> Task item
Give back the entries exactly, ending with the "def someStart : StartInputs" line.

> Extracted data
-- ==== Sys2Proof/Tests/Slice0.lean ====
section
/-! SUPPORT. Tests of the model's own: ill-formed commands are refused by the check; single commands give what the manual's tables give; and
concrete states and operands that meet the hypotheses of the statements. -/

set_option Elab.async false
set_option linter.unusedVariables false

namespace Sys2Proof.Tests

open Sys2Proof Sys2Proof.Machine

/-! Ill-formed commands, one for each check. -/

def host : Writer := ⟨1, .operator⟩
def someDatagram : Datagram := ⟨0, 0, [], 0, List.replicate 6 0, true⟩
def someFrame : MeshFrame := ⟨0, 1, 2, 0, 1, 0, 0, 2, 1, 15, 0, 0, [], [], true, 0, 0, []⟩
def someStart : StartInputs := ⟨24000, 3600, 24000, 24000, 24000, 10000, true, true, false, true, 0, 0, 0, 0, 0⟩
def someEth : EthFrame := ⟨64, false, 0, 1, 0, 1, true⟩
def somePair : PairFrame :=
  ⟨true, false, false, true, 0, 0, 0, 0, false, 0, [], [], [], (0, 0), [], none, [], none⟩

theorem test_wf_session : (Instr.sessionStop 0 0 ⟨9, .operator⟩ 2).wf = false := by decide
theorem test_wf_good_write : (Instr.registerWrite 0 host 0x2184 0 (.num 20)).wf = true := by decide
theorem test_wf_index : (Instr.registerWrite 0 host 65536 0 (.num 20)).wf = false := by decide
theorem test_wf_sub : (Instr.registerWrite 0 host 0x2184 256 (.num 20)).wf = false := by decide
theorem test_wf_number : (Instr.registerWrite 0 host 0x2184 0 (.num (2 ^ 64))).wf = false := by decide
theorem test_wf_number_low : (Instr.registerWrite 0 host 0x2184 0 (.num (-(2 ^ 63) - 1))).wf = false := by decide
theorem test_wf_mismatches : (Instr.crossingResync 0 0 0 4).wf = false := by decide
theorem test_wf_millivolts : (Instr.cutOff 0 65536).wf = false := by decide
theorem test_wf_credit_bytes : (Instr.credit 0 host []).wf = false := by decide
theorem test_wf_time : (Instr.timeSet 0 host (2 ^ 64)).wf = false := by decide
theorem test_wf_start_vaux : (Instr.startUp 0 { someStart with vauxMv := 65536 }).wf = false := by decide
theorem test_wf_start_cp : (Instr.startUp 0 { someStart with cpConnected := 16 }).wf = false := by decide
theorem test_wf_start_switch : (Instr.startUp 0 { someStart with switchFail := 65536 }).wf = false := by decide
theorem test_wf_start_si : (Instr.startUp 0 { someStart with siA := 65536 }).wf = false := by decide
theorem test_wf_start_siB : (Instr.startUp 0 { someStart with siB := 65536 }).wf = false := by decide
theorem test_wf_start_fb : (Instr.startUp 0 { someStart with fbHigh := 256 }).wf = false := by decide
theorem test_wf_mesh_mode : (Instr.meshData 0 { someFrame with mode := 4 }).wf = false := by decide
theorem test_wf_mesh_version : (Instr.meshData 0 { someFrame with version := 16 }).wf = false := by decide
theorem test_wf_mesh_src : (Instr.meshAck 0 { someFrame with src := 1024 }).wf = false := by decide
theorem test_wf_mesh_id : (Instr.beacon 0 { someFrame with meshId := 64 }).wf = false := by decide
theorem test_wf_mesh_dst : (Instr.meshPoll 0 { someFrame with dst := 1024 }).wf = false := by decide
theorem test_wf_mesh_lag : (Instr.meshPoll 0 { someFrame with zcLag := 65536 }).wf = false := by decide
theorem test_wf_mesh_symbols : (Instr.meshPoll 0 { someFrame with symbols := 65536 }).wf = false := by decide
theorem test_wf_mesh_origin : (Instr.meshPoll 0 { someFrame with origin := 65536 }).wf = false := by decide
theorem test_wf_mesh_final : (Instr.meshPoll 0 { someFrame with final := 65536 }).wf = false := by decide
theorem test_wf_mesh_hops : (Instr.meshPoll 0 { someFrame with hops := 256 }).wf = false := by decide
theorem test_wf_mesh_proto : (Instr.meshPoll 0 { someFrame with proto := 256 }).wf = false := by decide
theorem test_wf_mesh_counter : (Instr.meshPoll 0 { someFrame with counter := 2 ^ 32 }).wf = false := by decide
theorem test_wf_mesh_address : (Instr.neighbourExpiry 0 1024).wf = false := by decide
theorem test_wf_eth_type : (Instr.frameForward 0 0 { someEth with etherType := 65536 }).wf = false := by decide
theorem test_wf_eth_version : (Instr.frameForward 0 0 { someEth with version := 256 }).wf = false := by decide
theorem test_wf_eth_origin : (Instr.frameForward 0 0 { someEth with origin := 256 }).wf = false := by decide
theorem test_wf_eth_hops : (Instr.frameForward 0 0 { someEth with hops := 256 }).wf = false := by decide
theorem test_wf_datagram_node : (Instr.tagRead 0 { someDatagram with node := 256 }).wf = false := by decide
theorem test_wf_datagram_session : (Instr.tagRead 0 { someDatagram with session := 256 }).wf = false := by decide
theorem test_wf_datagram_port : (Instr.tagRead 0 { someDatagram with port := 2 }).wf = false := by decide
theorem test_wf_datagram_mac : (Instr.tagRead 0 { someDatagram with mac := [] }).wf = false := by decide
theorem test_wf_pair_node : (Instr.chainAlive 0 { somePair with node := 256 }).wf = false := by decide
theorem test_wf_pair_role : (Instr.chainAlive 0 { somePair with role := 4 }).wf = false := by decide
theorem test_wf_pair_ready : (Instr.chainAlive 0 { somePair with notReady := 256 }).wf = false := by decide
theorem test_wf_pair_time : (Instr.chainAlive 0 { somePair with time := 2 ^ 64 }).wf = false := by decide
theorem test_wf_pair_seq : (Instr.chainAlive 0 { somePair with seq := 2 ^ 32 }).wf = false := by decide
theorem test_wf_hops : (Instr.ringTime 0 0 someDatagram 64).wf = false := by decide
theorem test_wf_masks : (Instr.testPulse 0 false 65536 0 true).wf = false := by decide
theorem test_wf_lists : (Instr.budgetSample 0 [] []).wf = false := by decide

theorem test_wf_bytes (b : List Byte) (h : 1536 < b.length) : (Instr.registerWrite 0 host 0x2184 0 (.oct b)).wf = false := by
  simp [Instr.wf, Val.wf, h]
theorem test_wf_body (b : List Byte) (h : 2048 < b.length) : (Instr.tagRead 0 { someDatagram with body := b }).wf = false := by
  simp [Instr.wf, Datagram.wf, h]
theorem test_wf_mesh_data (b : List Byte) (h : 65536 ≤ b.length) : (Instr.meshData 0 { someFrame with data := b }).wf = false := by
  simp [Instr.wf, MeshFrame.wf, h]

/-! A small running module, by the objects it holds. -/

/-- A running module with some objects set. -/
def bench (objs : ObjMap) : State := ⟨{ Post.blank with power := { Post.blank.power with mode := .running }, objs := objs }, ⟨[], []⟩, []⟩


/-! The manual's own worked examples. -/

/-- The figures of 02_handshake_fabric.md's worked example: 5,100 ps leaves class 0x01 17.0 %. -/
theorem test_pace_margin : (paceClasses[0]?).map (paceMargin · 5100) = some 170 := by decide
/-- 02_handshake_fabric.md: the margin of class 0x0B at 5,100 ps. -/
theorem test_pace_margin_sign : (paceClasses[10]?).map (paceMargin · 5100) = some 365 := by decide
/-- 04_level_crossing_metrology.md, the LX3 example under R92: GAIN 1,089 from the four points around it. -/
theorem test_interpolate : interpolate 2 2 (fun i j => if i = 0 then (if j = 0 then 1200 else 800) else (if j = 0 then 1400 else 1000))
    (locate [200, 400] 314) (locate [2000, 10000] 6500) = (1089 * 1600000, 1600000) := by decide
/-- 05_pulse_registers_fluids.md, the FQ7 example under R126: offsets 20, 80 and 140 of 160. -/
theorem test_fractions : (fractions 160 0 [⟨20, 0, [], false, 0⟩, ⟨80, 0, [], false, 0⟩, ⟨140, 0, [], false, 0⟩]).map (fun e => 8 * e.1) = [2 ^ 32, 3 * 2 ^ 32, 3 * 2 ^ 32] := by
  decide
/-- 06_tollhouse_registers_tariffs.md, the day's example: 90,000,000 mWh in 15 minutes is 360,000,000 mW. -/
theorem test_window_demand : windowDemand 90000000 0 15 = 360000000 := by decide
/-- 09_earth_fault_insulation.md, the IM1 example under R234: 134.46 µA leaves 120.0 kΩ, to the example's figures. -/
theorem test_insulation : ((bench [(K.IM_ARM_RESISTANCE 0, 470000), (K.IM_MEASURE_RESISTANCE 0, 2000)]).post.imResistance 0 134460) =
    some 119983 := by decide +kernel

/-! Helpers of the witnesses. -/

/-- A running module with some objects set, and changed otherwise. -/
def benchWith (objs : ObjMap) (f : Post → Post) : State := ⟨f (bench objs).post, ⟨[], []⟩, []⟩
/-- Bytes of zero, with fields (offset, length, value) put in, little-endian. -/
def pack (n : Nat) (fs : List (Nat × Nat × Nat)) : List Byte :=
  fs.foldl (fun b f => b.take f.1 ++ leBytes f.2.1 f.2.2 ++ b.drop (f.1 + f.2.1)) (List.replicate n 0)
/-- A writer of Metrology right in session 1. -/
def metro : Writer := ⟨1, .metrology⟩
/-- An Observer session with 16 tags. -/
def someSession : SessionPart := ⟨true, 0, 0x20, 0, 16, 600, [], 0, 0, [], 0, 0⟩
/-- A slot that holds a key. -/
def someKey : KeySlot := { emptySlot with stored := some ⟨[1], 0, 0⟩ }
/-- A datagram with a body. -/
def dgram (n : Nat) (fs : List (Nat × Nat × Nat)) : Datagram := { someDatagram with body := pack n fs }
/-- A Guardrail frame of the connection, with its CRC. -/
def gframe (fs : List (Nat × Nat × Nat)) : List Byte := let b := pack 28 fs; b ++ leBytes 4 (crc32c (List.replicate 4 0 ++ b))
/-- A Strand entry with a body. -/
def someEntry (b : List Byte) : StrandEntry := ⟨1, .bytes b, false, none⟩
/-- A mesh neighbour. -/
def someNbr : Neighbour := ⟨2, 0, 0, 0, [], 0, false, 0, 0, none, none, none, 0, [], 0, .idle, 0, 0⟩
/-- A message on its way. -/
def someOut : MeshOut := ⟨1, 1, 2, 1, 1, .bytes [], none, false, false, none, 0⟩
/-- A mesh exchange. -/
def someExch : MeshExchange := ⟨0, 2, false, false, 0, 1, 0⟩
/-- A tagged operation. -/
def someOp : TagOp := ⟨1, 1, 0x2000, 1, 0, 4, [], 0, false⟩
/-- A partner. -/
def somePartner : Partner := ⟨2, 2, false, 0, [], [], [], false, (0, 0)⟩
/-- A commit. -/
def someCommit : Commit := ⟨1, 1, 0, 0, 0, 0, 0, 0, 0, Post.blank.payload [], 0, 0, 0, 0, 0⟩
/-- Agreed totals. -/
def someAgreed : Agreed := ⟨0, Post.blank.payload [], [], ⟨[], [], Vector.replicate 4 blankCp, []⟩⟩
/-- A configuration store. -/
def someStore : CfgStore := ⟨1, 1, true, [], []⟩
/-- A record. -/
def someRecord : Record := ⟨1, 1, 0, 0, 0, 0, 0, 0, 0, 0, 0, 0, 0, 0, 0, 0, 0⟩
/-- A region of the panel. -/
def someRegion : Region := ⟨1, ⟨0, 0, 1, 1⟩, 0, 0, false, false, false, false⟩
/-- A mesh frame whose MIC is that of the key in slot 7 is accepted. -/
theorem mesh_accepts (p : Post) (t : Nat) (f : MeshFrame) (k : List Byte) (ht : p.meshTakes f = true) (hc : f.crcOk = true)
    (hk : (p.useKey 7).1 = some k) (hm : f.mic = (Config.hmac k (frameFc f t ++ frameHead f)).take 8)
    (hn : (p.useKey 7).2.counterOk f = true) (hp : f.proto = 1 ∨ f.proto = 2) :
    p.meshAccept t f = ((((p.useKey 7).2.count K.MESH_FRAMES_RX).hear f).clearFails f, true) := by
  have h : frameMicOk f t k = true := by simp [frameMicOk, ← hm]
  rcases hp with hp | hp <;> simp [Post.meshAccept, ht, hc, hk, h, hn, hp]
/-- A mesh frame with its MIC under the key of `someKey`. -/
def micFor (t : Nat) (f : MeshFrame) : MeshFrame := { f with mic := (Config.hmac [1] (frameFc f t ++ frameHead f)).take 8 }
/-- A mesh frame heard behind its queue, with the MIC of that key. -/
theorem mesh_heard (p : Post) (dt t : Nat) (f : MeshFrame) (k : List Byte) (ht : ((p.elapse dt).took 14 (meshBytes f)).meshTakes f = true)
    (hc : f.crcOk = true) (hk : (((p.elapse dt).took 14 (meshBytes f)).useKey 7).1 = some k)
    (hm : f.mic = (Config.hmac k (frameFc f t ++ frameHead f)).take 8)
    (hn : (((p.elapse dt).took 14 (meshBytes f)).useKey 7).2.counterOk f = true) (hp : f.proto = 1 ∨ f.proto = 2) :
    p.meshHeard dt t f =
      ((((((p.elapse dt).took 14 (meshBytes f)).useKey 7).2.count K.MESH_FRAMES_RX).hear f).clearFails f, true) :=
  mesh_accepts _ t f k ht hc hk hm hn hp
/-- An empty option holds nothing. -/
theorem none_of {α : Type} {x : Option α} (h : x.isSome = false) {e : α} (p : x = some e) : False := by rw [p] at h; cases h
/-- No sounding is under way. -/
def notSounding (x : Option Neighbour) : Bool := x.all fun n => match n.est with | .sounding _ => false | _ => true
/-- Without a sounding, no neighbour found is being sounded. -/
theorem not_sounding {x : Option Neighbour} (h : notSounding x = true) : ∀ n got, x = some n → n.est ≠ .sounding got := by
  intro n got e w; subst e; simp [notSounding, w] at h
/-- A partner and an agreed copy. -/
def ready : PairPart := { Post.blank.pair with partner := some somePartner, copy := some someAgreed }
/-- The partner holds the same check values and the same configuration. -/
def withConfig (p : Post) : Post :=
  { p with clk := { p.clk with time := 0 }, pair := { p.pair with partner := some { somePartner with safe := p.blob K.SAFE_CHECK_VALUE, metro := p.blob K.LEGAL_CHECK_VALUE, config := p.configDigest } } }
/-- A STANDBY ready to take over. -/
def readyPost : Post := withConfig ({ (bench [(K.PAIR_ROLE, 2), (K.CHAIN_STATE, 2), (K.SAFETY_STATE, 3)]).post with pair := ready })
theorem ready_config : readyPost.pair.partner.all (fun q => q.config == readyPost.configDigest) = true := by
  have h : readyPost.configDigest = ({ (bench [(K.PAIR_ROLE, 2), (K.CHAIN_STATE, 2), (K.SAFETY_STATE, 3)]).post with pair := ready } : Post).configDigest := rfl
  rw [h]; simp [readyPost, withConfig]
/-- NOT_READY is 0 where every condition holds. -/
theorem bits_zero {a b c d e f g : Bool} (ha : a = true) (hb : b = true) (hc : c = true) (hd : d = true) (he : e = true) (hf : f = true)
    (hg : g = false) : bitsOf [(0, !a), (1, !b), (2, !c), (3, !d), (4, !e), (5, !f), (6, g)] = 0 := by
  subst ha hb hc hd he hf hg; decide
theorem ready_not : readyPost.notReady = 0 :=
  bits_zero (by decide +kernel) (by decide +kernel) (by decide +kernel) ready_config (by decide +kernel) (by decide +kernel) rfl
theorem ready_takes : readyPost.refreshReady.on K.TAKEOVER_READY = true := by
  unfold Post.refreshReady
  rw [show (readyPost.n K.PAIR_ROLE == 2) = true from by decide +kernel, ready_not]
  decide +kernel
/-- A waveform. -/
def someWave : Wave := ⟨0, 1, 0, 0, 0, 0, 1, 0, 1⟩
/-- A pixel. -/
def somePixel : Pixel := ⟨some 0, none, none, 0⟩
/-- No rail of the plain module is rising. -/
theorem not_rising {b : Nat} : ¬ ∃ t, (bench []).post.disp.rails = .rising t ∧ t + 3000 ≤ b := by
  rintro ⟨t, h, -⟩
  rw [show (bench []).post.disp.rails = .off from by decide +kernel] at h
  cases h

/-! Witnesses: for each statement with hypotheses, states and operands that meet them, clause by clause (a time at the bound of its range). -/

theorem witness_StepRunsFrontCommand : ∃ (s : State) (c : Instr) (rest : List Instr), s.pending = c :: rest :=
  ⟨⟨Post.blank, ⟨[], []⟩, [(.patrolRead 0 0 16793855 .clean)]⟩, (.patrolRead 0 0 16793855 .clean), [], (by rfl)⟩

theorem witness_EmptyQueueIdles : ∃ (s : State), s.pending = [] :=
  ⟨(bench []), by decide +kernel⟩

theorem witness_StepKeepsLedgerForm : ∃ (s : State) (t : State), s.safe ∧ step s = .next t :=
  ⟨(bench []), (bench []), (by unfold State.safe; decide +kernel), (by rfl)⟩

theorem witness_OnlyLedgerWritersChangeLedger : ∃ (i : Instr) (s : State) (t : State), i.writesLedger = false :=
  ⟨(.patrolRead 0 0 16793855 .clean), (bench []), (bench []), by decide +kernel⟩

> Your response
-- ==== Sys2Proof/Tests/Slice0.lean ====
section
/-! SUPPORT. Tests of the model's own: ill-formed commands are refused by the check; single commands give what the manual's tables give; and
concrete states and operands that meet the hypotheses of the statements. -/

set_option Elab.async false
set_option linter.unusedVariables false

namespace Sys2Proof.Tests

open Sys2Proof Sys2Proof.Machine

/-! Ill-formed commands, one for each check. -/

def host : Writer := ⟨1, .operator⟩
def someDatagram : Datagram := ⟨0, 0, [], 0, List.replicate 6 0, true⟩
def someFrame : MeshFrame := ⟨0, 1, 2, 0, 1, 0, 0, 2, 1, 15, 0, 0, [], [], true, 0, 0, []⟩
def someStart : StartInputs := ⟨24000, 3600, 24000, 24000, 24000, 10000, true, true, false, true, 0, 0, 0, 0, 0⟩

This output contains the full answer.